• [TASK TO CARRY OUT]:
The answer is to be an exact copy of the lines below running from the line with "(encode i) = .ok i" down to the line with "then 1 else 0", both ends included, and nothing more.

· · · · ·

-- ==== Sys2Proof/Certificates/Slice0/Obligations.lean ====
section
/-! DEFINITION. The statements about the model, each from a numbered rule of spec/ or derived from its sections. -/

open Sys2Proof Sys2Proof.Machine

/-! ### Encodings -/

/-- Decoding the encoding of a well-formed instruction gives it back: no operand bit of any of the 37 rows is dropped
(spec/30_encoding.md sections 2 and 5). -/
def Obligations.DecodeOfEncodeGivesTheInstruction : Prop :=
  ∀ i : Instr, i.wellFormed = true → decode (encode i) = .ok i

/-- What the decoder accepts is the encoding of what it answers, which is well formed: so no two encodings share an
instruction but for the data bits of a read, which do not exist (spec/30_encoding.md section 5). -/
def Obligations.EncodeOfDecodeGivesTheEncoding : Prop :=
  ∀ (e : Encoding) (i : Instr), decode e = .ok i → i.wellFormed = true ∧ encode i = e.canonical

/-- The 30 bus rows partition the headers whose low two bits are 0: each is selected by exactly one row, and no other
header by any (spec/30_encoding.md section 5). -/
def Obligations.BusRowsPartitionTheAlignedHeaders : Prop :=
  busTable.length = 30 ∧
  ∀ hdr : Header, (busTable.filter (BusRow.selects · hdr)).length = if hdr.toNat % 4 = 0 then 1 else 0

/-- Of all 32-bit words exactly the seven below 7 are legal command words (spec/30_encoding.md section 4). -/
def Obligations.SevenCommandWordsAreLegal : Prop :=
  ∀ w : Word, (∃ i, decodeCmd w = .ok i) ↔ w.toNat < 7

/-- Words written out from the tables of R92 and R97, one or two of each kind of row, decode to the instructions they stand
for; how a table word numbers its bits (32 bits a command word, the header in bits 8:0, a write's absent data 0) is the
model's choice, log 12. -/
def Obligations.WrittenOutWordsDecode : Prop :=
  decodeTableWord 32 0x00000002 = some .hmac ∧
  decodeTableWord 32 0x00000005 = some .otp ∧
  decodeTableWord 32 0x00000012 = none ∧
  decodeTableWord 16 0x00C = some .rdStatus ∧
  decodeTableWord 16 0x038 = some (.rdPwdAsc 2) ∧
  decodeTableWord 16 0x07C = some (.rdDigest 15) ∧
  decodeTableWord 16 0x0FC = some (.rdRsvd 63) ∧
  decodeTableWord 16 0x108 = some (.wrCmd 0) ∧
  decodeTableWord 16 0x144 = some (.wrDigest 1 0) ∧
  decodeTableWord 16 0x101 = none

/-! ### Steps -/

/-- A host turn runs the instruction its header and data decode to; a header that decodes to nothing is refused (the
form of a turn is the model's, log 1 and log 9). -/
def Obligations.StepRunsTheDecodedTransaction : Prop :=
  ∀ (s : State) (hdr : Header) (data : Word) (rest : List Turn), s.turns = .host hdr data :: rest →
    (∀ i, decode (.bus hdr data) = .ok i → step s = exec i { s with turns := rest }) ∧
    (∀ x, decode (.bus hdr data) = .error x → step s = .refused .noSuchHeader)

/-- While busy a sequencer turn, or the end of the turns, runs the command whose word the latched opcode is (the form of
a turn and the fair end are the model's, log 1 and log 2). -/
def Obligations.StepCompletesTheLatchedCommand : Prop :=
  ∀ (s : State) (rest : List Turn), s.block.busy = true →
    (s.turns = .sequencer :: rest ∨ (s.turns = [] ∧ rest = [])) →
    ∃ i, decode (.cmd (Opc.word s.block.opl)) = .ok i ∧ step s = exec i { s with turns := rest }

/-- While idle Complete is not enabled: a sequencer turn, or the end of the turns, changes nothing (log 2, log 3). -/
def Obligations.IdleSequencerTurnChangesNothing : Prop :=
  ∀ (s : State) (rest : List Turn), s.block.busy = false →
    (s.turns = .sequencer :: rest ∨ (s.turns = [] ∧ rest = [])) → step s = .next { s with turns := rest }

/-- R320: in every state, idle or busy, a reset turn sets every component to its reset value, and `irq` is then 0. -/
def Obligations.ResetSetsEveryComponent : Prop :=
  ∀ (s : State) (rest : List Turn), s.turns = .reset :: rest →
    ∃ t, step s = .next t ∧ Block.AtReset t.block ∧ irq t.block = false

/-- R43: the reset value of every component, the words every register then reads as, and `irq`. -/
def Obligations.RegistersReadTheirResetWords : Prop :=
  let reads := fun (i : Instr) (w : Word) => exec i State.reset = .next { State.reset with rdata := w }
  Block.AtReset State.reset.block ∧
  reads .rdId 0x4F545031#32 ∧ reads .rdCfg 0x00000060#32 ∧ reads .rdCmd 0#32 ∧ reads .rdStatus 0#32 ∧
  reads .rdCtrHi 0#32 ∧ reads .rdCtrLo 0#32 ∧ reads .rdKeyPush 0#32 ∧ reads .rdKeyLen 0#32 ∧
  reads .rdValue 0#32 ∧ reads .rdRstat 0#32 ∧ reads .rdPwdBcd0 0xFFFFFFFF#32 ∧ reads .rdPwdBcd1 0xFFFFFFFF#32 ∧
  (∀ j, reads (.rdPwdAsc j) 0#32) ∧ (∀ k, reads (.rdDigest k) 0#32) ∧ (∀ x, reads (.rdRsvd x) 0#32) ∧
  irq State.reset.block = false

/-- There is no stuck state: whatever the block's state, a step answers a next state and uses up one turn, provided the
turns are ones the port can carry (spec/93_implementation_defined.md part 1, spec/20_memory.md section 1). -/
def Obligations.NoStateIsStuck : Prop :=
  ∀ s : State, s.carried = true → ∃ t, step s = .next t ∧ t.turns = s.turns.tail ∧ t.carried = true

/-- Complete is taken in the end: one step after the last turn the block is idle (spec/40_command_sequencing.md
section 1, the fairness; that the sequencer acts when no turn is left is the model's form of it, log 2). -/
def Obligations.EveryCommandCompletesInTheEnd : Prop :=
  ∀ s : State, s.carried = true →
    ∃ t, Sys2Proof.core.run (s.turns.length + 1) s = .next t ∧ t.block.busy = false

/-! ### Invariants -/

/-- The reset state has the invariants I1 to I11 of spec/10_state.md section 9 and canonical buffers, and no
command without its key is in progress in it. -/
def Obligations.InvariantsHoldAtReset : Prop := Block.Inv State.reset.block ∧ Block.KeyedCommand State.reset.block

/-- Every step, of any agent, keeps the invariants I1 to I11 of spec/10_state.md section 9 and the canonical form of the
buffers. -/
def Obligations.EveryStepKeepsTheInvariants : Prop :=
  ∀ s t : State, Block.Inv s.block → step s = .next t → Block.Inv t.block

/-- A command in progress that needs a key always has one, so that no accepted command can fail
(spec/40_command_sequencing.md section 1, spec/20_memory.md section 6). -/
def Obligations.EveryStepKeepsTheKeyOfAKeyedCommand : Prop :=
  ∀ s t : State, Block.KeyedCommand s.block → step s = .next t → Block.KeyedCommand t.block

/-! ### Reads -/

/-- R212, R216, R218: `ID` reads as its constant, `CMD` and `KEY_PUSH` as 0, in every state, and nothing else changes. -/
def Obligations.ConstantRegistersReadTheirConstants : Prop :=
  ReadsAs .rdId (fun _ => 0x4F545031) ∧ ReadsAs .rdCmd (fun _ => 0) ∧ ReadsAs .rdKeyPush (fun _ => 0)

/-- R214, R227, R228: `CFG`, `VALUE` and `RSTAT` read as their fields at their places, and nothing else changes. -/
def Obligations.FieldRegistersReadTheirFields : Prop :=
  ReadsAs .rdCfg (fun b => b.intEn.toNat * 2 ^ 8 + b.digits.toNat * 2 ^ 4 + (Alg.code b.alg).toNat) ∧
  ReadsAs .rdValue (fun b => b.value.toNat) ∧
  ReadsAs .rdRstat (fun b => b.pwdLen.toNat * 2 ^ 8 + b.offset.toNat)

/-- R225: `KEY_LEN` reads as the length of the key, which is at most `Config.keyMax` (whatever that parameter is: the number
is log 6). -/
def Obligations.KeyLengthReadsTheLength : Prop :=
  ∀ s : State, s.block.keyLen ≤ Config.keyMax →
    ∃ w : Word, exec .rdKeyLen s = .next { s with rdata := w } ∧ w.toNat = s.block.keyLen ∧ w.toNat ≤ Config.keyMax

/-- R220: `STATUS` reads as its seven flags at their places, clears nothing, and never shows `BUSY` and `DONE` together
where the invariant I10 holds. -/
def Obligations.StatusReadsItsFlags : Prop :=
  ReadsAs .rdStatus (fun b =>
    b.errBusy.toNat * 2 ^ 12 + b.errOpcode.toNat * 2 ^ 11 + b.errKeyOvf.toNat * 2 ^ 10 + b.errKeyEmpty.toNat * 2 ^ 9
      + b.errCfg.toNat * 2 ^ 8 + b.done.toNat * 2 + b.busy.toNat) ∧
  ∀ s t : State, (s.block.busy = true → s.block.done = false) → exec .rdStatus s = .next t → t.rdata.toNat % 4 ≠ 3

/-- R222, R224: the two halves of the counter. -/
def Obligations.CounterHalvesRead : Prop :=
  ReadsAs .rdCtrHi (fun b => b.ctr.toNat / 2 ^ 32) ∧ ReadsAs .rdCtrLo (fun b => b.ctr.toNat % 2 ^ 32)

/-- R229, R230: nibble `i` from the top of the two BCD words is digit `i`, or 8 + `i`, of the password, and 0xF from
`PWD_LEN` on. -/
def Obligations.BcdViewShowsTheDigits : Prop :=
  ∀ s : State,
    (∃ w : Word, exec .rdPwdBcd0 s = .next { s with rdata := w } ∧
      ∀ i, i < 8 → w.toNat / 16 ^ (7 - i) % 16 = if i < s.block.pwdLen.toNat then (digit s.block i).toNat else 15) ∧
    (∃ w : Word, exec .rdPwdBcd1 s = .next { s with rdata := w } ∧
      ∀ i, i < 8 →
        w.toNat / 16 ^ (7 - i) % 16 = if 8 + i < s.block.pwdLen.toNat then (digit s.block (8 + i)).toNat else 15)

/-- R231: byte `i` from the top of ASCII word `j` is 0x30 plus digit 4`j` + `i` of the password, and 0 from `PWD_LEN`
on. -/
def Obligations.AsciiViewShowsTheCharacters : Prop :=
  ∀ (s : State) (j : BitVec 2),
    ∃ w : Word, exec (.rdPwdAsc j) s = .next { s with rdata := w } ∧
      ∀ i, i < 4 → w.toNat / 256 ^ (3 - i) % 256 =
        if 4 * j.toNat + i < s.block.pwdLen.toNat then 0x30 + (digit s.block (4 * j.toNat + i)).toNat else 0

/-- R233: digest word `k` is the big-endian value of the bytes 4`k` to 4`k` + 3 of the digest buffer. -/
def Obligations.DigestWordsReadBigEndian : Prop :=
  ∀ k : BitVec 4, ReadsAs (.rdDigest k) (fun b => bigEndian4 b.dg (4 * k.toNat))

/-- A read transaction, of any slot, in idle and busy state alike, is never refused and changes no state of the block
(spec/45_register_access.md section 1). -/
def Obligations.NoReadChangesTheBlock : Prop :=
  ∀ (s : State) (hdr : Header) (data : Word) (rest : List Turn), s.turns = .host hdr data :: rest →
    hdr.toNat % 4 = 0 → hdr.toNat < 0x100 → ∃ t, step s = .next t ∧ t.block = s.block ∧ t.turns = rest

/-! ### Writes -/

/-- R219: in every state a write of `STATUS` clears exactly the flags whose bits are 1 in the word, so that `STATUS` then
reads as before without the bits of `data & 0x1F02`, nothing else changes, and clearing `DONE` lowers `irq`. -/
def Obligations.StatusWriteClearsTheOnes : Prop :=
  ∀ (s : State) (data : Word),
    exec (.wrStatus data) s = .next { s with block := { s.block with
      done := s.block.done && !data.getLsbD 1
      errCfg := s.block.errCfg && !data.getLsbD 8
      errKeyEmpty := s.block.errKeyEmpty && !data.getLsbD 9
      errKeyOvf := s.block.errKeyOvf && !data.getLsbD 10
      errOpcode := s.block.errOpcode && !data.getLsbD 11
      errBusy := s.block.errBusy && !data.getLsbD 12 } } ∧
    ∀ t, exec (.wrStatus data) s = .next t →
      statusWord t.block = statusWord s.block &&& ~~~(data &&& 0x00001F02#32) ∧
      (data.getLsbD 1 = true → irq t.block = false)

/-- R213: while idle a word with `DIGITS` below 6 or `ALG` = 3 is rejected whole, with `ERR_CFG`; every other word is
stored, its other bits ignored, and `irq` follows at once. -/
def Obligations.ConfigurationIsStoredWholeOrRejectedWhole : Prop :=
  ∀ (s : State) (data : Word), s.block.busy = false →
    ((data.toNat % 4 = 3 ∨ data.toNat / 16 % 16 < 6) →
      exec (.wrCfg data) s = .next { s with block := { s.block with errCfg := true } }) ∧
    (¬(data.toNat % 4 = 3 ∨ data.toNat / 16 % 16 < 6) →
      ∃ a : Alg, (Alg.code a).toNat = data.toNat % 4 ∧
        exec (.wrCfg data) s = .next { s with block := { s.block with
          alg := a, digits := BitVec.ofNat 4 (data.toNat / 16), intEn := data.getLsbD 8 } } ∧
        ∀ t, exec (.wrCfg data) s = .next t → irq t.block = (data.getLsbD 8 && s.block.done))

/-- R121, R122, R123: while idle an illegal word is rejected with `ERR_OPCODE`, HMAC or OTP without a key with
`ERR_KEY_EMPTY`, both with `DONE`; every other word latches its opcode, sets `BUSY` and clears `DONE`, which lowers
`irq`. Nothing else changes. An accepted command cannot fail: while busy the Complete of the latched command answers a
next state, and raises no error. -/
def Obligations.CommandWriteIsAcceptedOrRejected : Prop :=
  (∀ (s : State) (data : Word), s.block.busy = false →
    ((data.toNat / 16 ≠ 0 ∨ 7 ≤ data.toNat % 16) →
      exec (.wrCmd data) s = .next { s with block := { s.block with errOpcode := true, done := true } }) ∧
    ((data = 2#32 ∨ data = 5#32) → s.block.keyLen = 0 →
      exec (.wrCmd data) s = .next { s with block := { s.block with errKeyEmpty := true, done := true } }) ∧
    (data.toNat < 7 → ¬((data = 2#32 ∨ data = 5#32) ∧ s.block.keyLen = 0) →
      ∃ op : Opc, (Opc.code op).toNat = data.toNat ∧
        exec (.wrCmd data) s = .next { s with block := { s.block with opl := op, busy := true, done := false } } ∧
        ∀ t, exec (.wrCmd data) s = .next t → irq t.block = false)) ∧
  ∀ s : State, s.block.busy = true →
    ∃ t, exec (Opc.toInstr s.block.opl) s = .next t ∧ ∀ e, errorBit t.block e = errorBit s.block e

/-- R217: while idle a push into a full buffer raises `ERR_KEY_OVF` and does nothing else; any other push appends the low
byte of the word and adds one to the length, and nothing else changes. -/
def Obligations.KeyPushAppendsOneByte : Prop :=
  ∀ (s : State) (data : Word), s.block.busy = false →
    (s.block.keyLen = Config.keyMax →
      exec (.wrKeyPush data) s = .next { s with block := { s.block with errKeyOvf := true } }) ∧
    (s.block.keyLen < Config.keyMax → s.block.key.wf Config.keyMax = true →
      ∃ key' : Memory,
        exec (.wrKeyPush data) s = .next { s with block := { s.block with
          key := key', keyLen := s.block.keyLen + 1 } } ∧
        ∀ i, (key'.read i).toNat =
          if i = s.block.keyLen then data.toNat % 256 else (s.block.key.read i).toNat)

· · · · ·

• [RESPONSE BOX]:
  ∀ i : Instr, i.wellFormed = true → decode (encode i) = .ok i

/-- What the decoder accepts is the encoding of what it answers, which is well formed: so no two encodings share an
instruction but for the data bits of a read, which do not exist (spec/30_encoding.md section 5). -/
def Obligations.EncodeOfDecodeGivesTheEncoding : Prop :=
  ∀ (e : Encoding) (i : Instr), decode e = .ok i → i.wellFormed = true ∧ encode i = e.canonical

/-- The 30 bus rows partition the headers whose low two bits are 0: each is selected by exactly one row, and no other
header by any (spec/30_encoding.md section 5). -/
def Obligations.BusRowsPartitionTheAlignedHeaders : Prop :=
  busTable.length = 30 ∧
  ∀ hdr : Header, (busTable.filter (BusRow.selects · hdr)).length = if hdr.toNat % 4 = 0 then 1 else 0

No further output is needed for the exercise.